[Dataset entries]
▼▼▼

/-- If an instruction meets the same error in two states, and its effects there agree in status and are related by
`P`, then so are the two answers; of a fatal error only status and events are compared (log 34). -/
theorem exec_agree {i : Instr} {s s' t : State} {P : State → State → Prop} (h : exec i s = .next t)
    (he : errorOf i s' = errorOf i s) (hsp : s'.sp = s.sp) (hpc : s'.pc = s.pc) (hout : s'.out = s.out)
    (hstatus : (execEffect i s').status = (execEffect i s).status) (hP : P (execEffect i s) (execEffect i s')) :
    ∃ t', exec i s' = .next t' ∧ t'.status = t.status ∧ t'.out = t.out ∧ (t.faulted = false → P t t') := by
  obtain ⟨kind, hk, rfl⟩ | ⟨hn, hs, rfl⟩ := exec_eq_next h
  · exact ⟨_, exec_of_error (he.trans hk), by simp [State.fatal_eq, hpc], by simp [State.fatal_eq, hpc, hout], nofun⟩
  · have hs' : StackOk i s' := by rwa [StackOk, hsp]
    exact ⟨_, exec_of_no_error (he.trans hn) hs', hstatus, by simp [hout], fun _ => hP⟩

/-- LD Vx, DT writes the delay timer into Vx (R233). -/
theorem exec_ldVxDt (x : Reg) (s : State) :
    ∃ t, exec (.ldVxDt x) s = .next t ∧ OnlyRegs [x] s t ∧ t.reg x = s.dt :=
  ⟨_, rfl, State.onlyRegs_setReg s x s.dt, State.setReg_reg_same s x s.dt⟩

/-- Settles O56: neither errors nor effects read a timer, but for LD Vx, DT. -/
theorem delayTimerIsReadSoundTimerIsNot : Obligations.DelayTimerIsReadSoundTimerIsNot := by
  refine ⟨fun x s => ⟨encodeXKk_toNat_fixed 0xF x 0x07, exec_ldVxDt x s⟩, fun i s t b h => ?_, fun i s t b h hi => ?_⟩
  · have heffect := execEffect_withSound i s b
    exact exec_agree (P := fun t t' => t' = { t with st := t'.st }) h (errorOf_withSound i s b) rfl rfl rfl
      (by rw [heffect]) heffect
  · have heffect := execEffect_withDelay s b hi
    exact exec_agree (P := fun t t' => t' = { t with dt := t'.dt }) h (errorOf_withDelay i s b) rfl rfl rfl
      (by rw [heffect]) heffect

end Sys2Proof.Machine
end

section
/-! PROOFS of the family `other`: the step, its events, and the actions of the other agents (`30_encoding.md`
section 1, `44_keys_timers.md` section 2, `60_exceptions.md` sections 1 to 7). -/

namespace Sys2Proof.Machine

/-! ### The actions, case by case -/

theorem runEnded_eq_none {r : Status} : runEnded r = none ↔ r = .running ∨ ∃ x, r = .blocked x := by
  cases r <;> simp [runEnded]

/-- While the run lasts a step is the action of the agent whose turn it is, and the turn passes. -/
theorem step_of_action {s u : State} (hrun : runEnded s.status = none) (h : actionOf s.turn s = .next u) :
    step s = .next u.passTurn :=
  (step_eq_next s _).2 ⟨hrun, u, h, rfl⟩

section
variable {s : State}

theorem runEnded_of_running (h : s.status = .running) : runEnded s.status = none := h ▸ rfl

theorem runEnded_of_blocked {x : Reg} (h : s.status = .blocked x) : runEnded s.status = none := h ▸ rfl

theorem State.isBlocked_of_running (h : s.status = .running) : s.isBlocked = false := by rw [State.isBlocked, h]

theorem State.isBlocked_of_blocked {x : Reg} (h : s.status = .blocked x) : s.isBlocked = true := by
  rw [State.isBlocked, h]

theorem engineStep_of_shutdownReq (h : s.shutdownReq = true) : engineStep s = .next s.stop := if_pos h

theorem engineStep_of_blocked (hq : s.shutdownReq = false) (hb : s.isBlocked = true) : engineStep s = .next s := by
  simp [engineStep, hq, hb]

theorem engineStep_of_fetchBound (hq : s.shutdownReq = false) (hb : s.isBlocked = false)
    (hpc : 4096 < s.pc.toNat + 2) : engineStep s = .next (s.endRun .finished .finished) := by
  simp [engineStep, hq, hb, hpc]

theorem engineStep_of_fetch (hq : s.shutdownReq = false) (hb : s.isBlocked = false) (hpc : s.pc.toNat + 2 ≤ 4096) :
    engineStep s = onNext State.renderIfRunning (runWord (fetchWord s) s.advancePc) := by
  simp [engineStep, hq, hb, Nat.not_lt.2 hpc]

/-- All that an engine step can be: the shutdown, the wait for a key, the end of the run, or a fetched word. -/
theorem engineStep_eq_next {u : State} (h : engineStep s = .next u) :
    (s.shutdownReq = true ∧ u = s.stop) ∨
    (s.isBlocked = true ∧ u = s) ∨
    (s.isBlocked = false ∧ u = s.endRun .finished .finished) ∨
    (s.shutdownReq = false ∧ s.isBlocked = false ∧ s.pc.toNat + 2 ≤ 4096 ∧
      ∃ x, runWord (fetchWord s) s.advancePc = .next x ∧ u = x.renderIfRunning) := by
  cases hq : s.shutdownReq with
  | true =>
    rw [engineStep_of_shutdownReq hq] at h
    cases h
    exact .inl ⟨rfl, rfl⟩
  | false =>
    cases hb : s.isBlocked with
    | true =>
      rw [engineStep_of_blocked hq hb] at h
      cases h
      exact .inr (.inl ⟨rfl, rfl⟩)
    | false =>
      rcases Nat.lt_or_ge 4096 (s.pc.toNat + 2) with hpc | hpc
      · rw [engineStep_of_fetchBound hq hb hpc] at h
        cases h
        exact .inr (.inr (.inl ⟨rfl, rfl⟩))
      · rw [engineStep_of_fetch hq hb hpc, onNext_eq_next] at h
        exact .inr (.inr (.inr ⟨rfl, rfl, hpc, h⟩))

▲▲▲
▼▼▼

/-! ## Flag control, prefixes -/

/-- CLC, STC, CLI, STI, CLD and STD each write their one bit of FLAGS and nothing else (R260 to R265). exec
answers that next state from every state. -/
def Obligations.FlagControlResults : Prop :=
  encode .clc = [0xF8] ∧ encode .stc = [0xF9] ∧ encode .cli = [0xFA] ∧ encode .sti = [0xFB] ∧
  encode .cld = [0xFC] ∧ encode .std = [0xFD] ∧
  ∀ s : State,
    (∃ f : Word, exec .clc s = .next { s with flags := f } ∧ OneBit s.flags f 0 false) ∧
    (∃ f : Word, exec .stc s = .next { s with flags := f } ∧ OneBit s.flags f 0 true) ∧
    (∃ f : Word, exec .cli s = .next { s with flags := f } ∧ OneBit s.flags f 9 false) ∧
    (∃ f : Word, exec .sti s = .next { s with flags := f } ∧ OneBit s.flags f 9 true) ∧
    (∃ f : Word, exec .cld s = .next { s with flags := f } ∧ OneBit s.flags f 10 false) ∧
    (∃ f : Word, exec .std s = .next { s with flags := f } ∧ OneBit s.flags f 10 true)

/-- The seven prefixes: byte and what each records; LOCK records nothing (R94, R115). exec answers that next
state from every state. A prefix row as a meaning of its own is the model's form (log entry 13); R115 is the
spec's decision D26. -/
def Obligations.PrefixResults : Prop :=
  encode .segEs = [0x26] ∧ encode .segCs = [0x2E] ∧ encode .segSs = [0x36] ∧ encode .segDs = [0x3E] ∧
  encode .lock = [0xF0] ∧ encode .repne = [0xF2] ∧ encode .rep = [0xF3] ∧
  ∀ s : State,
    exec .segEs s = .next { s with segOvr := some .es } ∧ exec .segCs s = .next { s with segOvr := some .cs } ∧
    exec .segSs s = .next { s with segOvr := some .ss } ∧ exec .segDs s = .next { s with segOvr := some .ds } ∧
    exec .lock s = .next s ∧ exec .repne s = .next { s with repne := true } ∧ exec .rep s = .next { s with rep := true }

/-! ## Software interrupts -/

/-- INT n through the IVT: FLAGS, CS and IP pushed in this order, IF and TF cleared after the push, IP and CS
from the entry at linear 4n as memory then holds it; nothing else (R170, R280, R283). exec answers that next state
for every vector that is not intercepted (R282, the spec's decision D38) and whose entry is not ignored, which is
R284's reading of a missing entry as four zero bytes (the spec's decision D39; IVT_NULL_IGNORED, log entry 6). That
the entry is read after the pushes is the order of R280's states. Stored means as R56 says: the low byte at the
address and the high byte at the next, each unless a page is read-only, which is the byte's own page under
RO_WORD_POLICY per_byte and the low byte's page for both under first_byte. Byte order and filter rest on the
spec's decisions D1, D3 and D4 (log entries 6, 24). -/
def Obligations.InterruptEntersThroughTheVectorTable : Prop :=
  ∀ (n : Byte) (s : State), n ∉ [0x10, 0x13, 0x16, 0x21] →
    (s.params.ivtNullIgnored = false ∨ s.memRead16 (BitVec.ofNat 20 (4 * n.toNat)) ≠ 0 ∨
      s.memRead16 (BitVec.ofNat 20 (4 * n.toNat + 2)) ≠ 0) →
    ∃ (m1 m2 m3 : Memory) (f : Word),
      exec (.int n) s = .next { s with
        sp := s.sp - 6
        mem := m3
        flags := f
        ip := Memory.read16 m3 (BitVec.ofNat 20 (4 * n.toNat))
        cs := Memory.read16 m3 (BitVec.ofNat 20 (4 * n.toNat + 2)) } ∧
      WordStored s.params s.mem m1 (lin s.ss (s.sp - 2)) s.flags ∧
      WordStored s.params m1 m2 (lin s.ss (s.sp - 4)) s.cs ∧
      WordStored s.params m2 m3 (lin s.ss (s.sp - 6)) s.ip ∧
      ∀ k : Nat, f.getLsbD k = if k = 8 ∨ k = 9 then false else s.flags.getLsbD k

▲▲▲
▼▼▼

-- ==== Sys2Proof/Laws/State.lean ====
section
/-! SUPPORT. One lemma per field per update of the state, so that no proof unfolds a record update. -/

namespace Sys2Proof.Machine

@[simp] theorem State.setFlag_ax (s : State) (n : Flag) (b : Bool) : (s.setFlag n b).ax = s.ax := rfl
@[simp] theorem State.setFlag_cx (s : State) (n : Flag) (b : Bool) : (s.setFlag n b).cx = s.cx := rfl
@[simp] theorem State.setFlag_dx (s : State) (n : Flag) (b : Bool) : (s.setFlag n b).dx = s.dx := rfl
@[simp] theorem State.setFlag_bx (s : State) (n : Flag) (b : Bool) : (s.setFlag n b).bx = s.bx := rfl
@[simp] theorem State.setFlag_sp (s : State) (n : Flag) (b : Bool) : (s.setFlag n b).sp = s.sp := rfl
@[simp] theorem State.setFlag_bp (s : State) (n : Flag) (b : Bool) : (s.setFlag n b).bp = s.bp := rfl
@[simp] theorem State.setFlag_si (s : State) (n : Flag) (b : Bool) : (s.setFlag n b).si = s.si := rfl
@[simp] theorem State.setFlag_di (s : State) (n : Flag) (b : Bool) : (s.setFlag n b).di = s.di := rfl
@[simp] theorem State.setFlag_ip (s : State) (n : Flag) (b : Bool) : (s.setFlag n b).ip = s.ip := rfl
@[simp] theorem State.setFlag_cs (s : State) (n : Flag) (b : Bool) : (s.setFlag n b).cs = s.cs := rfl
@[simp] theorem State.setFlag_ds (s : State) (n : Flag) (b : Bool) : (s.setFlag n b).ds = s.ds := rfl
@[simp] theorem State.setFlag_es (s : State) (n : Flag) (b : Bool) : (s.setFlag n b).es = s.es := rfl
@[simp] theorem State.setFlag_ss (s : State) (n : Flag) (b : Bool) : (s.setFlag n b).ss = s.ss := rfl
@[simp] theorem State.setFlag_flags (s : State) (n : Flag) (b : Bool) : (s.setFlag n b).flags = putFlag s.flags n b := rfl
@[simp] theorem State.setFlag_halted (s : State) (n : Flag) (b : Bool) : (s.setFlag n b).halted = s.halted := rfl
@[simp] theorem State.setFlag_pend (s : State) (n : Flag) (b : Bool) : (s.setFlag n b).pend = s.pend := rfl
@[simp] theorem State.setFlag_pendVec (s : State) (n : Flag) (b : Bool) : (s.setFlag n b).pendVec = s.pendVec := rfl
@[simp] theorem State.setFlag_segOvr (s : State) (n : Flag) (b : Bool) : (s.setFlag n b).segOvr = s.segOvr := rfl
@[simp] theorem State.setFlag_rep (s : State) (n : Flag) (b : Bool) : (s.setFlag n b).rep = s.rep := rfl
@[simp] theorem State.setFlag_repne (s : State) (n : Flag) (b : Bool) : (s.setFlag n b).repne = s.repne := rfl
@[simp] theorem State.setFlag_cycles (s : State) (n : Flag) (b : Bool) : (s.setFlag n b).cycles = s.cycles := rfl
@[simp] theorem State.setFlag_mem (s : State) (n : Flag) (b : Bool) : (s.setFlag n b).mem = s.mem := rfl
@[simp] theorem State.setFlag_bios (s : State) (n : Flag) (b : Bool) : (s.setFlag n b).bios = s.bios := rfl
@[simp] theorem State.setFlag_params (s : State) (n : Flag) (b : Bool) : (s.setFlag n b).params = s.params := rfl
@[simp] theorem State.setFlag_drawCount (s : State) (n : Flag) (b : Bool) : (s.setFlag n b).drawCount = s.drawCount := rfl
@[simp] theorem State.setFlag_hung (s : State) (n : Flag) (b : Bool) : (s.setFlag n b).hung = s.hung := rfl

▲▲▲

__YOUR GOAL__: Set down, unchanged, only those lines above that fall between the line with "spec's decision D26. -/" and the line with "for every vector", the two end lines included.

__PROBLEM SOLUTION__:
spec's decision D26. -/
def Obligations.PrefixResults : Prop :=
  encode .segEs = [0x26] ∧ encode .segCs = [0x2E] ∧ encode .segSs = [0x36] ∧ encode .segDs = [0x3E] ∧
  encode .lock = [0xF0] ∧ encode .repne = [0xF2] ∧ encode .rep = [0xF3] ∧
  ∀ s : State,
    exec .segEs s = .next { s with segOvr := some .es } ∧ exec .segCs s = .next { s with segOvr := some .cs } ∧
    exec .segSs s = .next { s with segOvr := some .ss } ∧ exec .segDs s = .next { s with segOvr := some .ds } ∧
    exec .lock s = .next s ∧ exec .repne s = .next { s with repne := true } ∧ exec .rep s = .next { s with rep := true }

/-! ## Software interrupts -/

/-- INT n through the IVT: FLAGS, CS and IP pushed in this order, IF and TF cleared after the push, IP and CS
from the entry at linear 4n as memory then holds it; nothing else (R170, R280, R283). exec answers that next state
for every vector that is not intercepted (R282, the spec's decision D38) and whose entry is not ignored, which is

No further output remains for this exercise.